Entrar a una finca silletera, es sentirse en casa, aquí a nadie se trata como un foráneo, las casas se llenan de gente, los turistas observan con admiración el trabajo que paso a paso va creando un resultado único y disfrutan de un agua de panela caliente, mientras conversan con la familia, como cualquier primo que llegó de lejos.
La luz del sol despunta en el oriente y ya todos los silleteros se han ido, en las veredas de Santa Elena el silencio hace eco después de los días de fiesta. Las familias, cansadas del trabajo de tantos días, se disponen a dormir
La sala de la casa de un silletero no es como cualquier otra; está llena de emblemas que lo llenan de orgullo, cintas que representan su historia, reconocimientos por su labor, recortes de periódicos, recuerdos de sus viajes y fotos de sus más preciados tesoros, las silletas, que año a año le han permitido desfilar por las calles de Medellín exhibiendo allí todo el legado de sus antepasados.

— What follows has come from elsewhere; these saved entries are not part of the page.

/-- An address of `n` bytes in an engine's data SRAM is aligned and inside it (R86). -/
def sramFits (a n : Nat) : Bool := decide (a % n = 0) && decide (a + n ≤ 0x20000)

/-- The address is Ferryman's to use (R89, R107): the trap that it raises otherwise. `bit`: 1 write, 0 read. -/
def Dev.ferryRefuses (d : Dev) (a n bit : Nat) : Option (Nat × Nat) :=
  if 2 ^ 40 ≤ a then some (0x3, a)
  else if !d.vcs.ferry.permits a n bit then some (0x7, a) else none

/-- The bus-error trap of an access at `a` (R89). -/
def Dev.busTrap (d : Dev) (a : Nat) : Option (Nat × Nat) := if d.resp.error then some (0x8, a) else none

/-- The word of a node's translation entry (Table 10-2). -/
def Dev.translation (d : Dev) (n : Nat) : Nat :=
  match d.pager.lines.find? fun e => e.1 = n with
  | some (_, l) => 2 ^ 31 * bit01 l.res + 2 ^ 30 * bit01 (decide (n < 1536)) + 2 ^ 29 * bit01 l.dmg + 2 ^ 28 * bit01 (!l.res) + 2 ^ 20 * (l.dirty % 256) + l.berth
  | none => 0

/-- A memory of the control die, while its domain is in reset: nothing answers for it (log entry 8). -/
def Dev.dark (d : Dev) (a : Nat) : Bool := d.sys.cdReset && (decide (a < 0x1000000000) || inControlSram a)

/-- Ferryman reads `n` bytes at the system address `a` (R2, R3, R89, R245, R365). -/
def Dev.ferryLoad (d : Dev) (m : List Host.Cell) (a n : Nat) : Got :=
  match d.ferryRefuses a n 0 with
  | some t => { trap := some t, dev := d }
  | none =>
    if inRegisters a then
      let x := d.registerRead .ferryman a n
      { trap := x.busTrap a, bytes := leBytes n x.resp.data, dev := x }
    else if inFlash a && inFlash (a + n - 1) then { bytes := memBytes m a n, dev := d }
    else if a + n ≤ d.dramEnd ∨ inOneWindow a n then
      if d.dark a then
        let r := d.draw (256 ^ n)
        { bytes := leBytes n r.1, dev := r.2 }
      else if inRom a then { bytes := (List.range n).map fun k => Config.romByte (a + k - bootRom), dev := d }
      else if translationTable ≤ a ∧ a < translationTable + 0x100000 then
        let g := d.checked m 10 a n a
        { g with bytes := (List.range n).map fun k =>
            BitVec.ofNat 8 (d.translation ((a + k - translationTable) / 4) / 256 ^ ((a + k - translationTable) % 4)) }
      else d.checked m 10 a n a
    else
      let x := d.addressError
      { trap := x.busTrap a, dev := x }

/-- The parts of a store that lie in one 64-bit word each, or are whole words. -/
def storeParts : Nat → Nat → List Byte → List (Nat × List Byte)
  | 0, _, _ => []
  | _ + 1, _, [] => []
  | k + 1, a, l => (a, l.take (8 - a % 8)) :: storeParts k (a + (8 - a % 8)) (l.drop (8 - a % 8))

/-- A write by Ferryman of part of a store, in DRAM or its SRAM (R363, R364): a word that could not be merged leaves the data-ECC trap for Ferryman's
next instruction. An armed error injection takes the first whole word written to DRAM (R373). -/
def Dev.ferryPart (d : Dev) (m : List Host.Cell) (a : Nat) (l : List Byte) : List (Nat × List Byte) × Dev :=
  let r := d.storePair m a l (d.store a l)
  let d1 := match r.2.1 with
    | some x => { r.2.2 with vcs := { r.2.2.vcs with ferry := { r.2.2.vcs.ferry with dataEcc := some x } } }
    | none => r.2.2
  if d1.on .GWY_BENCH_ON && d1.on .ECC_INJ_ARM && decide (a < 0x1000000000) && decide (a % 8 = 0) && decide (l.length = 8) then
    let w := d1.injected (d1.rd .ECC_INJ_MASK) l
    ([(a, w.1)], ((w.2.2.onEcc fun e => { e with bad := e.bad.set 0 (a / 8) w.2.1 }).flag .ECC_INJ_ARM false))
  else (r.1, d1)

/-- A write to the address ends with a bus error though a memory lies there (R20, R245, R420): the boot ROM, the berths, the translation table, a live
line or a history ring under a timetable, the half of instruction SRAM in use. -/
def Dev.ferryBarred (d : Dev) (a n : Nat) : Bool :=
  inRom a || (decide (berthSram ≤ a) && decide (a < translationTable + 0x100000))
    || (decide (a < 0x1000000000) && d.timetabled && d.touchesLines a (a + n))
    || (decide (0x1000000000 ≤ a) && decide (a < 0x1000200000) && decide (a % 0x40000 < 0x10000) && d.halfInUse (a % 0x40000 / 0x8000))

/-- Ferryman writes bytes at the system address `a` (R2, R3, R20, R89, R245, R363, R364, R420). -/
def Dev.ferryStore (d : Dev) (m : List Host.Cell) (a : Nat) (l : List Byte) : Put :=
  let n := l.length
  match d.ferryRefuses a n 1 with
  | some t => { trap := some t, dev := d }
  | none =>
    if inRegisters a then
      let x := d.registerWrite m .ferryman a n (leNat l)
      { trap := x.2.busTrap a, mem := x.1, dev := x.2 }
    else if a + n ≤ d.dramEnd ∨ inOneWindow a n then
      if d.dark a then { dev := d }
      else if d.ferryBarred a n then
        let x := d.busError
        { trap := x.busTrap a, dev := x }
      else
        let r := (storeParts 3 a l).foldl (fun (x : List (Nat × List Byte) × Dev) p =>
          let y := x.2.ferryPart m p.1 p.2
          (x.1 ++ y.1, y.2)) ([], d)
        { mem := r.1, dev := r.2 }
    else
      let x := d.addressError
      { trap := x.busTrap a, dev := x }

El silletero nace, no se hace, es una tradición que corre por las venas y que se ve reflejada en los ojos de cada hombre, mujer y niño que, el siete de agosto viste con una sonrisa en el rostro, su traje típico.
La luz del sol despunta en el oriente y ya todos los silleteros se han ido, en las veredas de Santa Elena el silencio hace eco después de los días de fiesta. Las familias, cansadas del trabajo de tantos días, se disponen a dormir, antes de que empiece la transmisión del desfile. En Medellín la fiesta continúa en su máximo esplendor, las calles abarrotadas de gente esperan ver a más de 500 silleteros desfilar orgullosos llevando en sus espaldas hasta 95 kilos de historia, de cultura, de tradición.
El día termina con un primer puesto por cada categoría y un ganador absoluto; el mejor entre los mejores. La gente se dispersa, las silletas son llevadas a diferentes puntos de la ciudad y los silleteros regresan a su hogar. La fiesta ha terminado y los campesinos vuelven a su rutina diaria, satisfechos por la labor cumplida. Santa Elena vuelve a ser la misma, tranquila y callada y los habitantes de la ciudad siguen su vida inconscientes de que en su aula de clase, en la empresa donde trabajan o en una silla del metro a su lado hay un artista, un campesino, un silletero que durante poco más de una semana se convierte casi en una celebridad.